Sind Sie mit der Beteiligung und den Aktivitäten des Handels zufrieden?

Nienhoff: Wir würden uns natürlich wünschen, dass QS im Handel für den Verbraucher sichtbarer stattfindet. Dazu gehört, dass es prominenter platziert wird. Wir haben 8±600 zugelassene Outlets im Handel. Diese dürften QS-Ware anbieten. Davon führen aktuell 5±000 QS-Fleisch. Allerdings führen nicht alle in allen Produktlinien QS-Ware. Beispielsweise führt Globus nur Geflügel, andere nur Rindfleisch oder nur Schweinefleisch.

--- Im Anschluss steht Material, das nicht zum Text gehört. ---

/-- The descriptor in 64 bytes, from ring `n`. -/
def runDescriptor (s : State) (n : Nat) (b : List Byte) : State :=
  let h := headerOf n b
  let r := reservedBad b
  match rd b 0 1 with
  | 0x01 => runClaim s h r (rd b 16 2) (rd b 20 1)
  | 0x02 => runLoadImage s h r (rd b 16 8) (rd b 24 4)
  | 0x03 => runLoadDuctus s h r (rd b 16 8) (rd b 24 4) (rd b 32 8)
  | 0x04 => runJobStart s h r (rd b 16 8) (rd b 24 4)
  | 0x05 => runStepBegin s h r (rd b 16 4) (rd b 20 4)
  | 0x06 => runParamWrite s h r { group := rd b 16 2, fields := rd b 18 1, target := rd b 20 4, lr := rd b 24 4,
                                  beta1 := rd b 28 4, beta2 := rd b 32 4, eps := rd b 36 4, wd := rd b 40 4 }
  | 0x07 => runShapeCell s h r (rd b 16 8) (rd b 24 8)
  | 0x08 => runMaskOp s h r (rd b 16 8)
  | 0x09 =>
    match rd b 16 1 with
    | 0 => runCheckpointOnce s h r
    | 1 => runCheckpointInterval s h r (rd b 20 4)
    | _ => gate s h false [4, 5] (firstOf [r, some 16]) s
  | 0x0A => runOpenWindow s h r (rd b 16 1) (slice b 32 32)
  | 0x0B => runCloseWindow s h r (rd b 16 1)
  | 0x0C => runCounterSnapshot s h r
  | 0x0D => runTestRequest s h r (rd b 16 1) (rd b 20 4)
  | 0x0E => runUpdateStage s h r (rd b 16 8) (rd b 24 4)
  | 0x0F => runUpdateActivate s h r (rd b 16 1) (rd b 17 1)
  | 0x10 =>
    let r := firstOf [r, hiAt 24 (rd b 24 8)]
    match rd b 16 1 with
    | 1 => runJobPause s h r (rd b 20 4)
    | 2 => runJobResume s h r (rd b 24 8)
    | 3 => runJobEnd s h r
    | _ => gate s h false [4, 5] (firstOf [r, some 16]) s
  | 0x11 => runRelease s h r (rd b 16 1)
  | _ => complete s h 0x11 0

/-- A descriptor of ring `n` has started and not completed. -/
def ringBusy (s : State) (n : Nat) : Bool :=
  s.rings.held.any (fun x => x.hdr.sq == n) || s.job.params.any (fun x => x.hdr.sq == n) ||
  (match s.actHdr with | some h => h.sq == n | none => false) || s.actQueue.any (fun x => x.1.sq == n)

/-- The bytes of the next descriptor of ring `n`. -/
def nextDescriptor (s : State) (n : Nat) : List Byte := hostPeek s ((sq s n).base + 64 * (sq s n).head) 64

/-- Ring `n` has a descriptor that may start: posted, and not ORDERED behind one that has not completed. -/
def mayFetch (s : State) (n : Nat) : Bool :=
  let r := sq s n
  r.en && r.head ≠ r.tail && (s.glob.jobState ≠ 0 || n == 0) &&
  !((rd (nextDescriptor s n) 1 1).testBit 1 && ringBusy s n)

/-- Nothing is fetched while the link is degraded (R12, R280), the bus may not be mastered (R278), a completion queue is full
(R286), or a fetch from the peer was refused in this frame already (R299); nor while the scheduler core is stopped (R304) or the PCIe
domain drains (R335, log 68). -/
def fetchBlocked (s : State) : Bool :=
  degraded s || schedAway s || (s.rings.host == 0 && (dom s 128).state == 3) || !hostReady s || (List.range 4).any (fun k => decide (64 ≤ queuedFor s k)) ||
  (s.time.period != 0 && s.rings.fetchFailed == some (currentFrame s))

/-- The request for a descriptor over the fabric (R299). -/
def fetchPacket (s : State) (n : Nat) : State :=
  if s.rings.host = 1 then
    (sendPacket s 1
      { typ := 2, flags := 8, cls := 1, status := 0, dst := s.rings.hostDevice, src := s.glob.deviceId,
        window := s.rings.hostWindow, elemFmt := 0, length := 64, tag := 0, addr := (sq s n).base + 64 * (sq s n).head,
        gen := 0, frame := currentFrame s, hops := 0, payload := [] }).1
  else s

/-- DESCRIPTOR_FETCH: the next ring in turn, one descriptor; `ok` is false where the access to the ring host fails. -/
def opFetch (s : State) (ok : Bool) : State :=
  match ((List.range 16).map (fun i => (s.rings.turn + i) % 16)).find? (mayFetch s) with
  | none => s
  | some n =>
    if fetchBlocked s then s
    else
      let t := fetchPacket s n
      if !ok then { t with rings.fetchFailed := if s.rings.host = 1 then some (currentFrame s) else none }
      else
        let r := sq t n
        let u := { setSq t n { r with head := (r.head + 1) % entries r.size } with rings.turn := (n + 1) % 16, rings.fetchFailed := none }
        runDescriptor u n (nextDescriptor t n)

/-- DESCRIPTOR_FETCH. -/
def execDescriptorFetch (ok : Bool) (s : State) : Host.Outcome State Fault Refusal :=
  whenAlive (.descriptorFetch ok) s (opFetch s ok)

end Sys2Proof.Machine
end

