-- ==== Sys2Proof/Machine/Train.lean ====
section
/-! DEFINITION. The training services (R228 to R240, R352 to R356): checkpoints, rollback, spare devices, SKIP and Colophon. -/

namespace Sys2Proof.Machine

open Sys2Proof

/-! ### Messages -/

/-- A MGMT payload taken from where it waits, and answered OK where it carries LAST or RESEND (R258). -/
def takeMsg (s : State) (src : Nat) (pay : List Byte) : State :=
  let mine := fun (p : Packet) => p.typ == 6 && p.src == src && p.payload == pay && !p.resp && !p.neighbour
  match s.ports.findSome? (fun x => (x.2.inbox.find? mine).map (fun k => (x, k))) with
  | some (x, k) => acknowledge (setPort s x.1 { x.2 with inbox := x.2.inbox.erase k }) x.1 k
  | none =>
    match s.fab.selfBox.find? mine with
    | some k => acknowledge { s with fab.selfBox := s.fab.selfBox.erase k } 0 k
    | none => s

/-- A training-service message that the scheduler core takes (R267): of type `typ`, from `src`. It waits while the core switches to a
new image or is stopped (R304, R324). -/
def onMsg (s : State) (src : Nat) (m : SvcMsg) (typ : Nat) (f : State → State) : State :=
  if m.typ ≠ typ || schedAway s || !acceptsMsg s src m.typ m.job m.spare then s else f (takeMsg s src (SvcMsg.bytes m))

/-! ### Checkpoint slots (R228 to R231) -/

/-- Slot `k` of the checkpoint area. -/
def slotBase (s : State) (k : Nat) : Nat := s.glob.ckptBase + k * s.job.blk.slotBytes

/-- The regions with their places in a slot. -/
def regionPlaces : Nat → List (Nat × Nat) → List (Nat × Nat × Nat)
  | _, [] => []
  | off, (a, n) :: r => (a, n, off) :: regionPlaces (off + cdiv n 2048 * 2048) r

/-- The regions of a slot image, by the table that it carries. -/
def imageRegions (img : List Byte) : List (Nat × Nat) :=
  (List.range (rd img 24 2)).map (fun i => (rd img (128 + 16 * i) 8, rd img (136 + 16 * i) 8))

/-- The bytes of a slot that hold something. -/
def slotUsed (rs : List (Nat × Nat)) : Nat := rs.foldl (fun a r => a + cdiv r.2 2048 * 2048) 4096

/-- The region table as the manifest copies it. -/
def tableCopy (rs : List (Nat × Nat)) : List Byte :=
  slice (rs.flatMap (fun r => leBytes 8 r.1 ++ leBytes 8 r.2)) 0 3840

/-- The manifest of a checkpoint of step `n` that is being written (Table 9.5). -/
def manifest (s : State) (n : Nat) : List Byte :=
  let rs := s.job.blk.regions
  leBytes 4 0x54504B43 ++ leBytes 2 1 ++ leBytes 2 s.job.blk.tag ++ leBytes 4 n ++ leBytes 3 s.glob.deviceId ++ leBytes 1 1 ++
  leBytes 8 (rs.foldl (fun a r => a + r.2) 0) ++ leBytes 2 rs.length ++ leBytes 6 0 ++ leBytes 32 0 ++
  leBytes 4 s.loss.avg ++ leBytes 4 s.loss.count ++ leBytes 8 0 ++ leBytes 32 0 ++ leBytes 16 0 ++ tableCopy rs ++ leBytes 128 0

/-- STATE of a slot's manifest. -/
def slotState (s : State) (k : Nat) : Nat := peekN s (slotBase s k + 15) 1

/-- STATE written. -/
def setSlotState (s : State) (k st : Nat) : State := fwStore s (slotBase s k + 15) (leBytes 1 st)

/-- SEAL (Table 9.5): over bytes 0 to 79, with STATE as it is when the seal is made, DONE, and the region table. -/
def sealOf (img : List Byte) : List Byte :=
  sm3 (img.take 15 ++ leBytes 1 2 ++ slice img 16 64 ++ slice img 128 3840)

/-- The shard digest (R211) of data that lies in the vaults, by Nib. -/
def shardDigest (ps : List (Nat × List Byte)) : List Byte :=
  let mine := fun k => ((ps.filter (fun p => p.1 == k)).map (fun p => p.2)).flatten
  sm3 (((List.range 256).filter (fun k => !(mine k).isEmpty)).flatMap (fun k => sm3 (mine k)))

/-- The pieces of the regions in a slot image, each with the Nib under its vault. -/
def imagePieces (img : List Byte) : List (Nat × List Byte) :=
  (regionPlaces 4096 (imageRegions img)).flatMap (fun r =>
    (granules r.1 r.2.1).map (fun g => (homeNib g.1 % 256, slice img (r.2.2 + (g.1 - r.1)) g.2)))

/-- A COMMITTED slot whose SEAL and DIGEST hold (R231). -/
def imageOk (img : List Byte) : Bool :=
  rd img 0 4 == 0x54504B43 && rd img 4 2 == 1 && rd img 15 1 == 3 && slice img 80 32 == sealOf img &&
  slice img 32 32 == shardDigest (imagePieces img)

/-- The regions copied back, with the loss monitor's state (R231). -/
def restoreImage (s : State) (img : List Byte) : State :=
  let t := (regionPlaces 4096 (imageRegions img)).foldl (fun t r => fwStore t r.1 (slice img r.2.2 r.2.1)) s
  { t with loss.avg := rd img 64 4, loss.count := rd img 68 4 }

/-- The index of a mirror copy (0), a repeated one (1), one for a spare (2), the reads of a restore (3), or a copy of an expert's weights
(4, R152). -/
def ckptIdx (k : Nat) : Nat := 2 ^ 48 + k

/-- Transfers of one kind that are not over. -/
def ckptPending (s : State) (k : Nat) : Bool :=
  s.fab.xfers.any (fun x => ckptXfer x && x.idx == ckptIdx k && !x.stopped && !x.late && !x.pkts.isEmpty)

/-- A transfer of the kind that was refused or came too late (R229). -/
def ckptFailed (s : State) (k : Nat) : Bool :=
  s.fab.xfers.any (fun x => ckptXfer x && x.idx == ckptIdx k && (x.stopped || x.late))

/-- The transfers of a kind forgotten. -/
def dropCkpt (s : State) (k : Nat) : State :=
  { s with fab.xfers := s.fab.xfers.filter (fun x => !(ckptXfer x && x.idx == ckptIdx k)) }

/-- Local slot `k` copied as BULK writes to `a` at another device, through MIRROR_WINDOW (R229, R236). -/
def copySlot (s : State) (kind k dst a : Nat) : State :=
  let n := slotUsed (imageRegions (peek s (slotBase s k) 4096))
  let x : Transfer := { tag := 0, dst := dst, idx := ckptIdx kind, cls := 1 }
  match badLine s (slotBase s k) n with
  | some l => { lineError s l with fab.xfers := s.fab.xfers ++ [{ x with stopped := true }] }
  | none =>
    let b := peek s (slotBase s k) n
    sendTransfer (noteRead s (slotBase s k) n) x (dst, s.job.blk.mirrorWindow) (cutRun b.length a b) false

/-- A held CHECKPOINT ONCE of step `n` completes. -/
def endOnce (s : State) (n status data : Nat) : State :=
  let x := takeHeld s (fun o => o == .ckptOnce (some n))
  x.1.foldl (fun t h => complete t h.hdr status data) x.2

/-- A checkpoint of step `n` begins in the seam that begins the step (R229, R230): into the own slot that does not hold the
last COMMITTED one; skipped while that slot holds a DONE one. It is due by the interval, by a CHECKPOINT ONCE, or again after a rollback
that aborted it (R353). -/
def ckptBegin (s : State) (n : Nat) : State :=
  let b := s.job.blk
  let asked := s.rings.held.any (fun h => h.op == .ckptOnce none)
  let due := asked || s.train.retake == some n || (b.ckptInterval ≠ 0 && n % b.ckptInterval == 0)
  let s := { s with
    train.retake := s.train.retake.filter (fun k => decide (k ≠ n))
    rings.held := s.rings.held.map (fun h => if h.op = .ckptOnce none then { h with op := .ckptOnce (some n) } else h) }
  if !due then s
  else
    let k := match s.train.committed with | some (_, j) => 1 - j | none => (match s.train.doneSlot with | some (_, j) => j | none => 0)
    if b.slotBytes = 0 then endOnce s n 0x19 0
    else if s.train.doneSlot.any (fun d => d.2 == k) then endOnce (devEvent s 0x4B 1) n 0x19 0
    else recheckDrains { fwStore s (slotBase s k) (manifest s n) with train.writing := some (n, k) }

/-- The checkpoint of a step that begins, unless that step's is the latest COMMITTED one: the job runs from it (R230). -/
def ckptFor (s : State) (n : Nat) : State := if s.train.committed.all (fun c => decide (c.1 ≠ n)) then ckptBegin s n else s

Natürlich würden wir uns eine größere Beteiligung wünschen und eine Beteiligung in allen Produktbereichen und auch mit Wurstwaren. Es gibt Musterbeispiele wie Kaufland – mit eigener Verarbeitung –, die alle Produktlinien führen. Auch Edeka hat eine gute Beteiligung und eine eigene Verarbeitung mit Wurstwaren. Gute Beteiligung haben wir auch bei Rewe, Wal Mart, Hit, Coop, Kaisers Tengelmann (Rindfleisch), Karstadt und Ratio. Ab Januar ist die Metro mit Schweinefleisch dabei, was ein Durchbruch für uns ist. Das hat dazu geführt, dass auch Tengelmann demnächst Schweinefleisch aufnehmen will. Das erhöht natürlich den Druck auf die Globalisierung zusätzlich. Die Ware muss da sein. Der kleinste Mangel an Teilstücken führt zu großen Problemen des Handels hinsichtlich der Auslobung und Auszeichnung – oder es müsste über erhöhte Preise eingekauft werden.

Wie weit lassen sich die Lieferanten von Einzelfuttermitteln integrieren?

Nienhoff: Die gesamte deutsche Mischfutterindustrie ist bereits im QS-System integriert. Zusätzlich haben wir 90 Mischfutterbetriebe im Ausland. Bei den Einzelfuttermitteln muss man bedenken, dass dies größtenteils Lebensmittelhersteller sind, die eine andere Sichtweise haben. Das Futtermittel, das sie produzieren, ist meist ein Nebenprodukt. Dennoch gibt es Branchen, die sich umfassend beteiligen. In der Zuckerwirtschaft werden bis Ende des Jahres alle Zuckerfabriken in Deutschland auditiert sein. Wir sind jetzt dabei, die Mühlen vollständig zu integrieren, was bisher nur zu etwas mehr als 10 Prozent gelungen ist. Die Ölmühlen sind zu gut 33 Prozent dabei, die Stärkehersteller zu 50 Prozent. Auch die Mälzereien sind mit gut 30 Prozent und Trocknungswerke zu fast der Hälfte dabei. Recht geringe Beteiligung gibt es noch bei den Brauereien mit 5 Prozent, wobei die größeren zertifiziert sind, und Molkereien (6 Prozent). Zurzeit entwickeln wir eine Checkliste für Kleinstbetriebe, weil wir denen den Einstieg erleichtern müssen.